NSFDEB-NERC: Interspecific interference, character displacement and range expansion

Why are some species so widespread while others are restricted to small areas? Negative interactions, such as aggression, with closely-related species could prevent a species from expanding its range. If so, traits that enable a species to avoid negative interactions should be associated with range expansion.

This prediction will be tested, for the first time, using a widespread species of dragonfly that shows extraordinary variation in wing coloration – so much so that it was once thought to be multiple species.
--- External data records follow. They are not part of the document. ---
-- ==== Sys2Proof/Machine/PlotOps.lean ====
section
/-!
DEFINITION. PlotOps.lean: what every queue of a plot shares. Token counters (R108), waits (R106), signals (R107),
completion records (R109), rejections and held queues (R111), watch-point matches (R604), fabric error logs (R202),
steward interrupts (R146).
-/
namespace Sys2Proof.Machine

/-! ### Token counters -/

/-- Register of token counter `n`. -/
def ctrReg (k n : Nat) : Nat := pqReg k (0x200 + 4 * n)

/-- R108: the value of token counter `n` of plot `k`. -/
def tokCtr (s : State) (k n : Nat) : Nat := s.fld (ctrReg k n) 0 16

/-- R108: add to a token counter, saturating. -/
def State.ctrAdd (s : State) (k n amt : Nat) : State :=
  let v := tokCtr s k n + amt
  let s1 := s.setFld (ctrReg k n) 0 16 (min v 65535)
  if v > 65535 then (s1.setBit (ctrReg k n) 16).irq (pqReg k 0) 3 else s1

/-- R593: a token or signal that reaches a plot after its snapshot goes to the held tally, otherwise to the counter. -/
def State.tokArrive (s : State) (k n amt : Nat) : State :=
  if stopped s (plotUnit k) then
    { s with dbg := { s.dbg with tally := tput 0 s.dbg.tally (64 * k + n) (satAdd 16 (tget 0 s.dbg.tally (64 * k + n)) amt) } }
  else s.ctrAdd k n amt

/-- R106: the wait of a sync word is satisfied. -/
def waitOk (s : State) (k y : Nat) : Bool := !waitEn y || decide (waitCnt y ≤ tokCtr s k (waitCtr y))

/-- R106: the count a start takes. -/
def State.waitTake (s : State) (k y : Nat) : State :=
  if waitEn y then s.setFld (ctrReg k (waitCtr y)) 0 16 (tokCtr s k (waitCtr y) - waitCnt y) else s

/-! ### Queues -/

/-- R101: entries of queue `q`. -/
def qSize (q : Nat) : Nat := match q with | 0 => 16 | 1 => 32 | 2 => 16 | _ => 32

/-- Queue `q` of a plot. -/
def Plot.queue (P : Plot) (q : Nat) : PQueue := match q with | 0 => P.qa | 1 => P.qv | 2 => P.qb | _ => P.qn

/-- Replace queue `q` of a plot. -/
def Plot.setQueue (P : Plot) (q : Nat) (x : PQueue) : Plot :=
  match q with
  | 0 => { P with qa := x }
  | 1 => { P with qv := x }
  | 2 => { P with qb := x }
  | _ => { P with qn := x }

/-- Queue `q` of plot `k`. -/
def State.queue (s : State) (k q : Nat) : PQueue := (s.plot k).queue q

/-- Change queue `q` of plot `k`. -/
def State.updQueue (s : State) (k q : Nat) (f : PQueue → PQueue) : State :=
  s.updPlot k fun P => P.setQueue q (f (P.queue q))

/-! ### Watch points (R604) -/

/-- Register of watch point `n`. -/
def wpReg (n off : Nat) : Nat := dbgReg (0x080 + 32 * n + off)

/-- The run number of slot `sl` of partition `pt` if plot `k` belongs to it. -/
def wpRun (s : State) (pt sl k : Nat) : Option Nat :=
  let S := tget ({} : Slot) (s.part pt).slots sl
  if S.loaded && S.plots.contains (k / 32, k % 32) then some S.runNo.toNat else none

/-- One watch point sees a completion with tag `tag` in queue `q` of plot `k`. -/
def State.wpMatch (s : State) (k q tag n : Nat) : State :=
  let sc := wpReg n 0x04
  let val := wpReg n 0x00
  let mask := s.fld val 16 16
  match wpRun s (s.fld sc 0 4) (s.fld sc 4 3) k with
  | none => s
  | some run =>
    let step := s.fld (wpReg n 0x08) 0 32
    if s.bit sc 13 && s.bit sc (7 + q) && (step == 0 || step == run) &&
        (Nat.land tag mask == Nat.land (s.fld val 0 16) mask) then
      let key := 512 * n + k
      let old := tget (0, 0) s.dbg.wpCount key
      let c := if old.1 = run then old.2 + 1 else 1
      let s1 := ({ s with dbg := { s.dbg with wpCount := tput (0, 0) s.dbg.wpCount key (run, c) } }).addFld (wpReg n 0x10) 16 16 1
      let act := s.fld sc 11 2
      if (act == 1 || act == 2) && decide (max 1 (s.fld (wpReg n 0x0C) 0 16) ≤ c) then
        let s2 := ((s1.clrBit sc 13).setBit (wpReg n 0x10) 0).setReg (wpReg n 0x14)
          (BitVec.ofNat 32 (k / 32 + k % 32 * 16 + q * 512))
        { s2 with dbg := { s2.dbg with wpDue := s2.dbg.wpDue ++ [n]
                                       wpHold := if act == 2 then k :: s2.dbg.wpHold else s2.dbg.wpHold } }
      else s1
    else s

/-- R599, R604: every armed watch point sees the completion; none while a stop is in force. -/
def State.wpMatches (s : State) (k q tag : Nat) : State :=
  if s.dbg.stopAt.isSome then s else (List.range 8).foldl (fun s n => s.wpMatch k q tag n) s

/-! ### Records and signals -/

/-- R144: `TIME`: the FAB cycle counter, 20 cycles per unit of the time base. -/
def fabTime (s : State) : Word := BitVec.ofNat 32 (20 * s.tb)

/-- R109: records waiting in a queue of the plot. -/
def recsHeld (P : Plot) (q : Nat) : Bool := !(P.queue q).heldRecs.isEmpty

/-- R109, R146: a record goes into the plot's completion FIFO, or its queue holds it while the FIFO is full. A failed
plot's records are discarded. -/
def State.record (s : State) (k : Nat) (r : CplRec) : State :=
  let P := s.plot k
  if P.failed.isSome then s
  else if P.cpl.length < 64 then
    let s1 := s.setPlot k { P with cpl := P.cpl ++ [r] }
    if r.irq then s1.irq (pqReg k 0) 0 else s1
  else s.updQueue k r.queue.toNat fun Q => { Q with heldRecs := Q.heldRecs ++ [r] }

/-- The record of a descriptor of queue `q`. -/
def cplRec (s : State) (q : Nat) (d : Desc) (status : Nat) (rejected : Bool) : CplRec :=
  { tag := BitVec.ofNat 16 (tagOf q d), queue := BitVec.ofNat 2 q, rejected := rejected,
    status := BitVec.ofNat 8 status, irq := cplIrq (syncOf q d), time := fabTime s }

/-- R107: descriptors of this status signal. -/
def signals (status : Nat) : Bool := status == 0x00 || status == 0x10 || status == 0x11

/-- R134: the destination is a stack die and a logical plot of partition `own`. -/
def tokDestOk (s : State) (own : Option Nat) (dst : Loc) : Bool :=
  match own with
  | none => false
  | some n => (arcOf s n).contains dst.die.toNat && plotReported s (locKey dst)

/-- R134: plot `k` sends a token to `dst`, or drops it with `TOKEN_ERR`. -/
def State.plotToken (s : State) (k : Nat) (dst : Loc) (m : Loc → Loc → Msg) : State :=
  if tokDestOk s (partOf s (k / 32)) dst then
    (s.inject 3 (plotLoc k) dst (m dst (plotLoc k))).count k 12 1
  else s.irq (pqReg k 0) 4

/-- R107: the signal of a completed descriptor: a local one reaches its counter by an event of its own. -/
def State.signal (s : State) (k y g : Nat) : State :=
  if !sigEn y then s
  else if sigRemote y then s.plotToken k (sigLoc g) fun dst src => .add dst src (BitVec.ofNat 6 (sigCtr y)) 1
  else s.updPlot k fun P => { P with sigs := P.sigs ++ [BitVec.ofNat 6 (sigCtr y)] }

/-- R341: the slot's run has met poison. -/
def Slot.markPoison (S : Slot) : Slot := { S with run := S.run.map fun r => { r with poisoned := true } }

/-- R341: a descriptor of a running graph completed `POISONED`. -/
def State.runPoison (s : State) (k : Nat) : State :=
  let here (S : Slot) : Bool := S.plots.contains (k / 32, k % 32)
  match partOf s (k / 32) with
  | none => s
  | some n => s.updPart n fun P => { P with slots := P.slots.map fun e => if here e.2 then (e.1, e.2.markPoison) else e }

/-- R107, R109, R604: a descriptor of queue `q` completes with `status`. -/
def State.complete (s : State) (k q : Nat) (d : Desc) (status : Nat) : State :=
  let s1 := if signals status then s.signal k (syncOf q d) (tagOf q d) else s
  let s2 := if cplEn (syncOf q d) || status != 0 then s1.record k (cplRec s q d status false) else s1
  let s3 := if status = 0x10 then s2.runPoison k else s2
  s3.wpMatches k q (nbits (tagOf q d) 0 16)

/-- R111: a rejection: the record is written, the queue is held, the steward interrupt rises. -/
def State.rejectHold (s : State) (k q : Nat) (d : Desc) (status : Nat) : State :=
  ((s.record k (cplRec s q d status true)).updQueue k q fun Q =>
    { Q with held := true, heldStatus := BitVec.ofNat 8 status }).irq (pqReg k 0) 1

/-- R109: slots have freed in the completion FIFO: held records are written, one queue after another. -/
def State.releaseHeld (s : State) (k : Nat) : State :=
  [0, 1, 2, 3].foldl (fun s q =>
    let rs := (s.queue k q).heldRecs
    rs.foldl (fun s r => s.record k r) (s.updQueue k q fun Q => { Q with heldRecs := [] })) s

/-- R111, R112: queued descriptors discarded: each writes a record with `ABORTED`; the held head has its record. -/
def State.abortEntries (s : State) (k q : Nat) : State :=
  let Q := s.queue k q
  let gone := if Q.held && q != 3 && !(q == 0 && (s.plot k).arr.lane.any (·.rejected)) then Q.entries.drop 1 else Q.entries
  gone.foldl (fun s d => s.complete k q d 0x20) (s.updQueue k q fun Q => { Q with entries := [] })

/-! ### Fabric error logs (R202, R203, R630) -/

/-- R630: the stream layout of `INFO`. -/
def streamInfo (sid die plot slot : Nat) : Nat := sid % 65536 + die % 32 * 65536 + plot % 32 * 2 ^ 21 + slot % 32 * 2 ^ 26

/-- R202: log a fabric error of plot `k`. -/
def State.rhErr (s : State) (k code info hi : Nat) : State :=
  let base := rhReg (k / 32) (k % 32 / 8) (0x080 + 16 * (k % 8))
  let s1 := (s.addFld (base + 8) 0 16 1).count (512 + 4 * (k / 32) + k % 32 / 8) 2 1
  if s1.bit (base + 4) 31 then s1
  else (s1.setReg base (BitVec.ofNat 32 info)).setReg (base + 4) (BitVec.ofNat 32 (hi % 65536 + code * 65536 + 2 ^ 31))

/-! ### Halts -/

/-- R542, R549, R528, R531: the stack is halted. -/
def stackHalted (s : State) (st : Nat) : Bool := (s.stk st).halt || (s.stk st).sensHalt || s.coolant.halted

/-- R534: the check pause of each level, in ARR cycles. -/
def pauseTable : List Nat := [0, 16, 32, 64, 96, 128, 192, 256, 384, 512, 768, 1024, 1536, 2048, 3072, 4095]

/-- R535: the level in force. -/
def govLevel (s : State) (st : Nat) : Nat :=
  max (max (s.stk st).pLevel (s.stk st).tLevel) (if stackHalted s st then 15 else 0)

/-- R65, R493, R593, R542, R549: the array must stop issuing: an emergency halt, a slack-water stop or a reset. -/
def haltInForce (s : State) (k : Nat) : Bool :=
  stackHalted s (k / 32) || stopping s (plotUnit k) || quiesced s k

/-- A plot may start a descriptor of queue `q` (R109, R112, R604). -/
def queueGo (s : State) (k q : Nat) : Bool :=
  plotGo s k && !(s.dbg.wpHold.contains k) && !recsHeld (s.plot k) q

end Sys2Proof.Machine
end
Dark-winged individuals experience much lower levels of interference from closely-related species than do light-winged individuals. This system provides an unparalleled opportunity to advance understanding of how negative interactions between species affect species distributions.

As species’ ranges shift in response to climate change, some species will interact with close relatives that they have not encountered previously. The results of this project could help predict the outcome of those interactions and, therefore, species distributions in the future. The project includes collaborations with researchers in the U.K. and Latin America and will provide field, lab and computational research training for students.

A Spanish-language version of an existing citizen science initiative will be launched to expand engagement with the public.

Building on well over a decade of research on the evolutionary causes and consequences of reproductive and aggressive interference in rubyspot damselflies (Hetaerina spp.), this project tackles the question of how adaptations that reduce interspecific interference affect range expansion. The focal species, H. titia, varies in wing coloration both seasonally and geographically.

To understand why this species’ wing coloration changes seasonally, a series of field experiments will be carried out to distinguish among alternative evolutionary trade-off hypotheses. To distinguish among alternative scenarios for the origin and loss of the seasonal color change, phylogenetic relationships among populations throughout the species’ range will be reconstructed using whole-genome data.

To further clarify how the seasonal color change evolved, multivariate phylogenetic trait evolution models will be fit to a range-wide phenotypic dataset. Finally, to test the range expansion prediction, coalescence models will be used to compare rates of diversification and historical demography among H. titia populations and between H. titia and four congeners.

This project will also produce the first range-wide intraspecific phylogenetic analysis of the evolution of a polyphenic trait, and new genomic resources for rubyspot damselflies.

This award reflects NSF's statutory mission and has been deemed worthy of support through evaluation using the Foundation's intellectual merit and broader impacts review criteria.